§ Required action: The material below holds a span beginning at the line with "def State.offRange (s" and ending at the line with "range, overlap (R61, R65, in". Quote that span exactly, both ends included, and only that span.

====================

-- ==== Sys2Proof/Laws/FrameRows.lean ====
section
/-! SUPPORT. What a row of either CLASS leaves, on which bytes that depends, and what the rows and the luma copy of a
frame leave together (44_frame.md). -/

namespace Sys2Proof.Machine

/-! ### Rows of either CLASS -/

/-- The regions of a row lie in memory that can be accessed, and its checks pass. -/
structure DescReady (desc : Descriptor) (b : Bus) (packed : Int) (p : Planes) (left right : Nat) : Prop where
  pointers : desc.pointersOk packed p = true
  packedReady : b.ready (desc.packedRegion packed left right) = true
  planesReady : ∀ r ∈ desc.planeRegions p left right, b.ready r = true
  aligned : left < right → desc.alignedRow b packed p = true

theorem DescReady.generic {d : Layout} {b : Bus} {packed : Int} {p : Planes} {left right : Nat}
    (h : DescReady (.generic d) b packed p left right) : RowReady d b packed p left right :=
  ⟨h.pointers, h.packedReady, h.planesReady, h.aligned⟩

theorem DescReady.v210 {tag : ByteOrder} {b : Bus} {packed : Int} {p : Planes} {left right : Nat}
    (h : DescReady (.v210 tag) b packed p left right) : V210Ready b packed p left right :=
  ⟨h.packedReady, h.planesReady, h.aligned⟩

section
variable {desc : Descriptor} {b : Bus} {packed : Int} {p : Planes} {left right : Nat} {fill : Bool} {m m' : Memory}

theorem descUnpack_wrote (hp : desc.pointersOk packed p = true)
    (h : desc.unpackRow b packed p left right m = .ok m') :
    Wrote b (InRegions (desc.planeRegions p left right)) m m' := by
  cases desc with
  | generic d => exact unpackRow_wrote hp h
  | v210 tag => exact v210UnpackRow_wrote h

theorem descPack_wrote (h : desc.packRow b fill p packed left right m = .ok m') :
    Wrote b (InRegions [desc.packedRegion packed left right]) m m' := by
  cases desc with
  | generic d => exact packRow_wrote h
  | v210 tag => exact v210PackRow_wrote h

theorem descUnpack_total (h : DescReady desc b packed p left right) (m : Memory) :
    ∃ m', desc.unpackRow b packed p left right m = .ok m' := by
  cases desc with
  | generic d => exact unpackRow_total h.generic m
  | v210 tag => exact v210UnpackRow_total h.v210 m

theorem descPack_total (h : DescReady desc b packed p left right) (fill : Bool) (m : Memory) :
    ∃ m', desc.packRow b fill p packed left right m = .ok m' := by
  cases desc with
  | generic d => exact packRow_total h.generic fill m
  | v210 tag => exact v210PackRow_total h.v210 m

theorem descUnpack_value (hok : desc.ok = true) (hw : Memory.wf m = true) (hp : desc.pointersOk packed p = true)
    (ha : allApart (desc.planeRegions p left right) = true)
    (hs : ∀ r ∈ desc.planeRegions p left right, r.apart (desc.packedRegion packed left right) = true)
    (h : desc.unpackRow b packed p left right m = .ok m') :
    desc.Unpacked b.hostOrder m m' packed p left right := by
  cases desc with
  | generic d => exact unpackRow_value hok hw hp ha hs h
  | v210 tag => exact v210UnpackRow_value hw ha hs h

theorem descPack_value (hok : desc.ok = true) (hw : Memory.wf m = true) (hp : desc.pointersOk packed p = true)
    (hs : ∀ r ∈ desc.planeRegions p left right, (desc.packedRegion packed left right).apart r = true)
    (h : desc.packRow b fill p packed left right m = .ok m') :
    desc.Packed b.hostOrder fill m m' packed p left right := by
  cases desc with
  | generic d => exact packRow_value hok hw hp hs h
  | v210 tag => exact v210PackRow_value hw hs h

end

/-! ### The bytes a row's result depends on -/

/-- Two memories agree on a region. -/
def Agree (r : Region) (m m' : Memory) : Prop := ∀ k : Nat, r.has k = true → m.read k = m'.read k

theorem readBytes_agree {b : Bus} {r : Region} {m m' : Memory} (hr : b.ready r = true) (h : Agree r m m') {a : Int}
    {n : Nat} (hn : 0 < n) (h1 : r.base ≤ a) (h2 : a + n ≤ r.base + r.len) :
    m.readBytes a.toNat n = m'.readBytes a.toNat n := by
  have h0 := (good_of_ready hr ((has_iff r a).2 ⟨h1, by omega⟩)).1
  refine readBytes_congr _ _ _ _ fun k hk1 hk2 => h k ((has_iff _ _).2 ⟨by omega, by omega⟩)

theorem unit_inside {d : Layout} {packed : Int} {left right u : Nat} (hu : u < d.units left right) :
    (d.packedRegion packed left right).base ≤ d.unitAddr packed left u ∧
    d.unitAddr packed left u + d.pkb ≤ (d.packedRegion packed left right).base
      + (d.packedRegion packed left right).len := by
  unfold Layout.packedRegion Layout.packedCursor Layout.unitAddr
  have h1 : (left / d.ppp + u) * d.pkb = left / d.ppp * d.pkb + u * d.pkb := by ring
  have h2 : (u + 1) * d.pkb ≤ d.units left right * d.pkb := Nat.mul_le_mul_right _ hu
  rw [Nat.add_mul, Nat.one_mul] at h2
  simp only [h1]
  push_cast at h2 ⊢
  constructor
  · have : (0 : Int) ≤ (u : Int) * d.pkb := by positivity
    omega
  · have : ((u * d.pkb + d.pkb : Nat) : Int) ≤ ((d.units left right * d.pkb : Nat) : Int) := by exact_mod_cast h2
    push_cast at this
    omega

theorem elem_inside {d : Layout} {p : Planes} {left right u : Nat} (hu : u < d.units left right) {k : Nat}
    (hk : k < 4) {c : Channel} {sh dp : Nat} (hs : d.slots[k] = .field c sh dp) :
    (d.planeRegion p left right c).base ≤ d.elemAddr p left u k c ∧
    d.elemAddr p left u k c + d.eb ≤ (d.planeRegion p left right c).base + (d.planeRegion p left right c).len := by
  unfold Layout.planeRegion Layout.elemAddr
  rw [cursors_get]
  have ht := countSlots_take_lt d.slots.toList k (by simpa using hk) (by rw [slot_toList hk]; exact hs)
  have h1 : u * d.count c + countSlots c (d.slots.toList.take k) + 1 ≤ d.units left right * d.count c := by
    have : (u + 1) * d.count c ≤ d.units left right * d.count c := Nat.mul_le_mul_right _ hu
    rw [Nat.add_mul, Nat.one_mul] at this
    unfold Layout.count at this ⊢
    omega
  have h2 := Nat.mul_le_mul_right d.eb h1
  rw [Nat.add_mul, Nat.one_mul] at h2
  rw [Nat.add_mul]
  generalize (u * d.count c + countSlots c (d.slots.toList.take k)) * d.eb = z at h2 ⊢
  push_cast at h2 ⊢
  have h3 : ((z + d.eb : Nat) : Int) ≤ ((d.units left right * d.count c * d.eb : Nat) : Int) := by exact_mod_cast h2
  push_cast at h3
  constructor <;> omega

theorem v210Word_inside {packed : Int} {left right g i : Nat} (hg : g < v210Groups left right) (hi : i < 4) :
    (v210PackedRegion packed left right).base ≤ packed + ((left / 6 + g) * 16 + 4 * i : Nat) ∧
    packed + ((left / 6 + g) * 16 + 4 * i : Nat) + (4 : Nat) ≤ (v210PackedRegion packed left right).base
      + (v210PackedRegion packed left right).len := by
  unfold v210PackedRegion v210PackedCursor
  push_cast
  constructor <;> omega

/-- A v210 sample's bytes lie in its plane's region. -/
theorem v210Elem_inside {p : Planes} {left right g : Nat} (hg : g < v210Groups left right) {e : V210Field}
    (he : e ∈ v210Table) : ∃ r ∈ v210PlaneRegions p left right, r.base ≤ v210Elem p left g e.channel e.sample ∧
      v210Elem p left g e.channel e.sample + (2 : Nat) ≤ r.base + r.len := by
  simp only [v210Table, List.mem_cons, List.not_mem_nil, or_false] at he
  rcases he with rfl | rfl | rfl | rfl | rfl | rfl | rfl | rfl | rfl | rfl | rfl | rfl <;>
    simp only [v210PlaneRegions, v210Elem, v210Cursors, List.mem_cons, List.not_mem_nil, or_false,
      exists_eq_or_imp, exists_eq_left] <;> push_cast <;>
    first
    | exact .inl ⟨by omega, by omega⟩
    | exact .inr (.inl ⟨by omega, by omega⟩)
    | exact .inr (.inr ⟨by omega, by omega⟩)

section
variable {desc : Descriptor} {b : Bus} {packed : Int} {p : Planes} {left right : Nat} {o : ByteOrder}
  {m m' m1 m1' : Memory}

====================

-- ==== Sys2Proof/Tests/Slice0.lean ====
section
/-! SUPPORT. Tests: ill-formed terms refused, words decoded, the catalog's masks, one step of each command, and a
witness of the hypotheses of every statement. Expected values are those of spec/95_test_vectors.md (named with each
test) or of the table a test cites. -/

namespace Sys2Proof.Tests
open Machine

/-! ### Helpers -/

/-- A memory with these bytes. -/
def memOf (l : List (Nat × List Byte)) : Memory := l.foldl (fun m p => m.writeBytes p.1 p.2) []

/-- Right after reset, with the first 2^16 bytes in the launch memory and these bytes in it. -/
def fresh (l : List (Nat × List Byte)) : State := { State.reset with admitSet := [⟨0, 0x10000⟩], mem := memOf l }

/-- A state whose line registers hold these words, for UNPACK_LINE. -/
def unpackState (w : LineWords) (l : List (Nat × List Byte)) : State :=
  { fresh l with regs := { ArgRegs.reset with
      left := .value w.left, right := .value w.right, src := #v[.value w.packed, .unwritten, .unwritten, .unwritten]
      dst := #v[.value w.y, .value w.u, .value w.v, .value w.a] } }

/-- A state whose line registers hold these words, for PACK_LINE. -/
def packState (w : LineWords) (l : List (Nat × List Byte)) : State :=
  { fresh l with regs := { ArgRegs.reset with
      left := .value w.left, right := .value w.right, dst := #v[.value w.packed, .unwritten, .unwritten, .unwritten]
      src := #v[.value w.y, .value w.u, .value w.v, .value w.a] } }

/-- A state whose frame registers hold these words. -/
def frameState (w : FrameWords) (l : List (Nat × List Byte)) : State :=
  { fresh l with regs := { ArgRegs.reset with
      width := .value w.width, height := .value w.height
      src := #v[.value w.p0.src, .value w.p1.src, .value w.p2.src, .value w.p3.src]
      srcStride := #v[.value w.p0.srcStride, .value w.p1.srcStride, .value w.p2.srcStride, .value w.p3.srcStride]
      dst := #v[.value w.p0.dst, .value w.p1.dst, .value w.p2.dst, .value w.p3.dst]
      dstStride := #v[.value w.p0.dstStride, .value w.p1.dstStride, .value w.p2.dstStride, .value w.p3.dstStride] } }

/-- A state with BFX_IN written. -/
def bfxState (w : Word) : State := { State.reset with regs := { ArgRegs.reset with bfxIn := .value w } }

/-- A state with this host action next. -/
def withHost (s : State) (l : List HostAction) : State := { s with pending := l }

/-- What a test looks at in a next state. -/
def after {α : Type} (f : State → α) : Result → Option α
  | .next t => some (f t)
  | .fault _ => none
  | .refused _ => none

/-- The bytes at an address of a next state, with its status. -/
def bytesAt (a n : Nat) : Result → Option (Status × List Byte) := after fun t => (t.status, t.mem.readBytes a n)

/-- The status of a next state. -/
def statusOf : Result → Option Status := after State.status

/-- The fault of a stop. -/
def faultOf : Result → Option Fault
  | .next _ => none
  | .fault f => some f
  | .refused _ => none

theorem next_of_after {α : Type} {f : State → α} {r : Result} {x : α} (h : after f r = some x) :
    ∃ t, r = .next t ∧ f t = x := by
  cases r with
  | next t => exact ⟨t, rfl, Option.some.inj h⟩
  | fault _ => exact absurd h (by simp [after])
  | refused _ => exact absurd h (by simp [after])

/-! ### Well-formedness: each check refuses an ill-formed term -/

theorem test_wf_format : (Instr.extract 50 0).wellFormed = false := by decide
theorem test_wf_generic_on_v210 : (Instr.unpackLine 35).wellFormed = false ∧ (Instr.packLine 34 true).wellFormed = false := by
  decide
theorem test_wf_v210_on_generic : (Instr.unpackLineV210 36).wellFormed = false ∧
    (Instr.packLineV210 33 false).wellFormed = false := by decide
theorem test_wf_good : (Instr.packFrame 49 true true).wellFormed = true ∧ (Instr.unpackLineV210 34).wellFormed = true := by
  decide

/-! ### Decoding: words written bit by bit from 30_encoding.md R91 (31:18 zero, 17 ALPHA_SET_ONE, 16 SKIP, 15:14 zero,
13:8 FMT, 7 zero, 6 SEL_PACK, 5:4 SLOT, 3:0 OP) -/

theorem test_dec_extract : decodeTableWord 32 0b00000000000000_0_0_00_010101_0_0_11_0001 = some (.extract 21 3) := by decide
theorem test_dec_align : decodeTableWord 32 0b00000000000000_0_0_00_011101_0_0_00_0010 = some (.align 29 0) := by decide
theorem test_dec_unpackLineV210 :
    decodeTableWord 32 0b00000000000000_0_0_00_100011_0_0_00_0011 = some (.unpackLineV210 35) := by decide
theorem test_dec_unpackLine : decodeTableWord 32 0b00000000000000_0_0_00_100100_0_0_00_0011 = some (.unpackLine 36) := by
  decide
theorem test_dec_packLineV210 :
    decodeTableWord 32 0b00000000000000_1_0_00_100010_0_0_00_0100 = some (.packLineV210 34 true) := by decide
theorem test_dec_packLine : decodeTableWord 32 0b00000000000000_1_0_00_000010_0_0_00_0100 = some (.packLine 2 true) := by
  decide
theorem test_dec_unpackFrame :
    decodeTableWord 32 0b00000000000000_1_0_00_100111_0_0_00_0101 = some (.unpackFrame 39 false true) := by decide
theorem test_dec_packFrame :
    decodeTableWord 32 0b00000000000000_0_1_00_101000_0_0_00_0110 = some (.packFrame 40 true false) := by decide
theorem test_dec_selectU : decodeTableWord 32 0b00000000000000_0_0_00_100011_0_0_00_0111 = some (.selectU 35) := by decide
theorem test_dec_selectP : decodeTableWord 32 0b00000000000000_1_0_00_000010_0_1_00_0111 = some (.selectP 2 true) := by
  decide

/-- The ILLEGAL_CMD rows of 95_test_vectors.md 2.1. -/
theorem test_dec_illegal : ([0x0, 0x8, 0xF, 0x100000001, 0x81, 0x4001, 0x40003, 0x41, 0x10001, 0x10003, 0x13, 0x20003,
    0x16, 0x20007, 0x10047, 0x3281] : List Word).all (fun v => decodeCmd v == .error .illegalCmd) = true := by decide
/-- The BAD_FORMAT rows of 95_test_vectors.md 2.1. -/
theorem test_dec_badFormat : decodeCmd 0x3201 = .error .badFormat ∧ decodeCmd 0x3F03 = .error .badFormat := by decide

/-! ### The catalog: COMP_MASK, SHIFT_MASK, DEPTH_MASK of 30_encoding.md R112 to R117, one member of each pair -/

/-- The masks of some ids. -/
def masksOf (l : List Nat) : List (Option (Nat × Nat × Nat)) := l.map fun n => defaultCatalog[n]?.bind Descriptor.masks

====================

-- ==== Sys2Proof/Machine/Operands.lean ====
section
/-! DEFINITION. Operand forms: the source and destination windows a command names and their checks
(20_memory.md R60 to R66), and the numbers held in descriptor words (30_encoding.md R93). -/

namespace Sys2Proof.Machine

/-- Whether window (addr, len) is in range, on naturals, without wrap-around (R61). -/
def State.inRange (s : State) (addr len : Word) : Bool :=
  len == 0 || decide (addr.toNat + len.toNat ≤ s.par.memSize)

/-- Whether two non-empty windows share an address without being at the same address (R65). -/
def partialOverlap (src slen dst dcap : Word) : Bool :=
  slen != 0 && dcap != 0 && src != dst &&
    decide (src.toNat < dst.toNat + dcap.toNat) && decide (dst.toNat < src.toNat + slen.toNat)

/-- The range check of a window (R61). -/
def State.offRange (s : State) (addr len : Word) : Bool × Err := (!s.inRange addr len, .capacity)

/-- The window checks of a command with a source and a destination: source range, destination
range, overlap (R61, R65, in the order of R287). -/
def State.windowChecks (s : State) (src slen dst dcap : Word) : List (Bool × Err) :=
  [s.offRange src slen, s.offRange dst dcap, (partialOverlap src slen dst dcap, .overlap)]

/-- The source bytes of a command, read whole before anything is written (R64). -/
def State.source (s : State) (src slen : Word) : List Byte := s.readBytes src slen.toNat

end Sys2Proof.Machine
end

====================

§ Written answer:
def State.offRange (s : State) (addr len : Word) : Bool × Err := (!s.inRange addr len, .capacity)

/-- The window checks of a command with a source and a destination: source range, destination
range, overlap (R61, R65, in the order of R287). -/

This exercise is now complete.